Will the Soybean Market Adjust 2024 Acres in Time?

Chip Flory warns that as more crush capacity comes online, the soybean market might realize it waited too long to bid for 2024 soybean acres.

Chip-Flory.jpg
Chip-Flory.jpg
(Lori Hays)

Last month, I advised anticipating a record (not trend line, but a record) 2024 national average corn yield in your marketing strategy. Then, in USDA’s annual production summary, the national average corn yield increased 2.4 bu. per acre from November to a record 177.3 bu. per acre. To get to that number, USDA took 583,000 of the worst-yielding acres out of the harvested acreage tally.

The national average soybean yield increased 0.7 bu. per acre from November, due in part to a 435,000-acre cut to harvested acres. At 50.6 bu. per acre, the 2023 soybean crop is tied for the fourth highest on record.

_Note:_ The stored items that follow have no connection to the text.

/-- R143, a full stack: fatal under the policy `Fatal`; under `Ignore` a diagnostic and nothing else, PC staying `a + 2`.
The two policies and the bound are the spec's decision D9. -/
def Obligations.CallOnFullStackFollowsPolicy : Prop :=
  ∀ (nnn : Addr) (s : State) (n : Nat),
    s.cfg.stackDepth = .bounded n → s.stack.length = n →
    (s.cfg.stackOverflowPolicy = .fatal →
      ∃ t, exec (.call nnn) s = .next t ∧ FatalEntry s t .stackOverflow (encode (.call nnn))) ∧
    (s.cfg.stackOverflowPolicy = .ignore →
      exec (.call nnn) s =
        .next { s with out := some (.diag .stackOverflowIgnored (s.pc - 2) (encode (.call nnn))) })

/-- R141, R143: a call followed by a return comes back to the address after the call, with the stack as before (W10). `u` is
any state that still has the stack the call left. -/
def Obligations.CallThenReturnComesBack : Prop :=
  ∀ (nnn : Addr) (z : Nibble) (s : State),
    (∀ n, s.cfg.stackDepth = .bounded n → s.stack.length ≠ n) →
    ∃ t, exec (.call nnn) s = .next t ∧
      ∀ u : State, u.stack = t.stack → ∃ w, exec (.ret z) u = .next w ∧ w.pc = s.pc ∧ w.stack = s.stack

/-- R144, R145: the skips on a register and an immediate: PC moves past one more instruction, 2 bytes, or not at all. -/
def Obligations.ImmediateSkipsMovePcByTwo : Prop :=
  ∀ (x : Reg) (nn : Byte) (s : State),
    (∃ t, exec (.seImm x nn) s = .next t ∧ t.pc = (if s.getV x = nn then s.pc + 2 else s.pc) ∧ OnlyPc s t) ∧
    (∃ t, exec (.sneImm x nn) s = .next t ∧ t.pc = (if s.getV x ≠ nn then s.pc + 2 else s.pc) ∧ OnlyPc s t)

/-- R146, R147: the skips on two registers. That N is ignored is the spec's decision D6: the statement is for every N. -/
def Obligations.RegisterSkipsIgnoreLowNibble : Prop :=
  ∀ (x y : Reg) (n : Nibble) (s : State),
    (∃ t, exec (.seReg x y n) s = .next t ∧ t.pc = (if s.getV x = s.getV y then s.pc + 2 else s.pc) ∧ OnlyPc s t) ∧
    (∃ t, exec (.sneReg x y n) s = .next t ∧ t.pc = (if s.getV x ≠ s.getV y then s.pc + 2 else s.pc) ∧ OnlyPc s t)

/-- R148: the jump with offset, unmasked, under either `JUMP_OFFSET_REG`; `r` is V0's number, or the top nibble of the
address. The instruction and the missing mask are the spec's decision D8. -/
def Obligations.OffsetJumpAddsUnmasked : Prop :=
  ∀ (nnn : Addr) (s : State) (r : Reg),
    (s.cfg.jumpOffsetReg = .offsetV0 → r = 0) → (s.cfg.jumpOffsetReg = .offsetVX → r.val = nnn.toNat / 256) →
    ∃ t, exec (.jpV0 nnn) s = .next t ∧ t.pc.toNat = nnn.toNat + (s.getV r).toNat ∧ OnlyPc s t

/-! ### Display -/

/-- R177: every pixel is 0 and `Clear` is emitted; VF and everything else is as before. -/
def Obligations.ClearScreenUnsetsEveryPixel : Prop :=
  ∀ (z : Nibble) (s : State),
    ∃ t, exec (.cls z) s = .next t ∧ (∀ px py, px < 64 → py < 32 → getPixel t.fb px py = false) ∧
      t.out = some .clear ∧ t = { s with fb := t.fb, out := t.out } ∧ SameRegsBut s t [] ∧ SameMemory s t

/-- R172, R176: a blit that completes XORs every pixel of the frame with the sprite bit that lands on it, and its collision
bit says whether a set pixel met a set sprite bit, under each edge policy. Which bit lands on a pixel is `spritePixel`; that bit
7 is leftmost is the spec's decision D38. -/
def Obligations.BlitXorsThePicture : Prop :=
  ∀ (edge : SpriteEdge) (fb : Framebuffer) (spr : List Byte) (x0 y0 : Nat) (c : Canvas),
    x0 < 64 → y0 < 32 → spr.length ≤ 15 → blit edge fb spr x0 y0 = some c →
    (∀ px py, px < 64 → py < 32 →
      getPixel c.fb px py = (getPixel fb px py ^^ spritePixel edge spr x0 y0 px py)) ∧
    (c.collision = true ↔ Collides edge fb spr x0 y0)

/-- R173, R174, R175: a blit is fatal exactly under `Reference`, when the sprite reaches past row 31. The policies are the
spec's decision D10. -/
def Obligations.BlitFailsOnlyPastLastRow : Prop :=
  ∀ (edge : SpriteEdge) (fb : Framebuffer) (spr : List Byte) (x0 y0 : Nat),
    x0 < 64 → y0 < 32 → spr.length ≤ 15 →
    (blit edge fb spr x0 y0 = none ↔ edge = .reference ∧ spr ≠ [] ∧ y0 + spr.length > 32)

/-- R178: a draw inside memory (and, under `Reference`, inside the frame) XORs the sprite at I into the frame at
(VX mod 64, VY mod 32), leaves the collision in VF, presents the new frame, and changes nothing else: I, PC and memory are as
before. The coordinates are the old values of VX and VY also when X or Y is F: the spec's decision D11. -/
def Obligations.DrawXorsSpriteAndSetsCollision : Prop :=
  ∀ (x y : Reg) (n : Nibble) (s : State) (spr : List Byte) (x0 y0 : Nat),
    n.toNat = 0 ∨ s.i.toNat + n.toNat ≤ 4096 →
    spr = (List.range n.toNat).map (fun r => s.readByte (s.i.toNat + r)) →
    x0 = (s.getV x).toNat % 64 → y0 = (s.getV y).toNat % 32 →
    (s.cfg.spriteEdge = .reference → y0 + n.toNat ≤ 32) →
    ∃ t, exec (.drw x y n) s = .next t ∧
      (∀ px py, px < 64 → py < 32 →
        getPixel t.fb px py = (getPixel s.fb px py ^^ spritePixel s.cfg.spriteEdge spr x0 y0 px py)) ∧
      (Collides s.cfg.spriteEdge s.fb spr x0 y0 → t.getV 15 = 1) ∧
      (¬ Collides s.cfg.spriteEdge s.fb spr x0 y0 → t.getV 15 = 0) ∧
      t.out = some (.present t.fb) ∧
      t = { s with fb := t.fb, v := t.v, out := t.out } ∧ SameRegsBut s t [15] ∧ SameMemory s t

/-- R178, R265: where a draw is fatal: `AddressFault` when the sprite reaches past 0xFFF, whatever the edge policy; else
`FramebufferFault` under `Reference` past row 31. The faults are the spec's decisions D4, D10 and D28. -/
def Obligations.DrawFaultsOutsideMemoryOrFrame : Prop :=
  ∀ (x y : Reg) (n : Nibble) (s : State), 1 ≤ n.toNat →
    (s.i.toNat + n.toNat > 4096 →
      ∃ t, exec (.drw x y n) s = .next t ∧ FatalEntry s t .addressFault (encode (.drw x y n))) ∧
    (s.i.toNat + n.toNat ≤ 4096 → s.cfg.spriteEdge = .reference → (s.getV y).toNat % 32 + n.toNat > 32 →
      ∃ t, exec (.drw x y n) s = .next t ∧ FatalEntry s t .framebufferFault (encode (.drw x y n)))

/-- R178 (W5): drawing the same sprite at the same place twice restores the frame, under every edge policy. The second draw
sets VF = 1 iff some set sprite pixel inside the frame met an unset pixel of the frame before the first draw: where the first
draw met no set pixel, that is the spec's "iff the sprite had a set pixel inside the frame" (log entry 18: without that premise
the sentence contradicts R172 and R176, which the model follows). X and Y are not F, since VF changes between the draws. -/
def Obligations.DrawTwiceRestoresTheFrame : Prop :=
  ∀ (x y : Reg) (n : Nibble) (s : State) (spr : List Byte) (x0 y0 : Nat),
    x ≠ 15 → y ≠ 15 →
    n.toNat = 0 ∨ s.i.toNat + n.toNat ≤ 4096 →
    spr = (List.range n.toNat).map (fun r => s.readByte (s.i.toNat + r)) →
    x0 = (s.getV x).toNat % 64 → y0 = (s.getV y).toNat % 32 →
    (s.cfg.spriteEdge = .reference → y0 + n.toNat ≤ 32) →
    ∃ t u, exec (.drw x y n) s = .next t ∧ exec (.drw x y n) t = .next u ∧ u.fb = s.fb ∧
      (u.getV 15 = 1 ↔ ∃ px py, px < 64 ∧ py < 32 ∧ getPixel s.fb px py = false ∧
        spritePixel s.cfg.spriteEdge spr x0 y0 px py = true)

Those changes turned into a record corn crop of 15.43 billion bushels (up 108 million from the November estimate) and a soybean crop of 4.165 billion bushels (up 36 million from the November estimate). Carryover estimates for 2023/24 increased 31 million bushels for corn and 35 million bushels for soybeans.

2024 Expectations
After the supply and demand update, traders turned their attention back to South American growing conditions, and conversations about 2024 corn and soybean acres gained importance. Corn plantings in 2023 totaled 94.6 million acres, and many market-watchers expect that number to fall to about 91 million planted acres this year (a decrease of 3.5 million).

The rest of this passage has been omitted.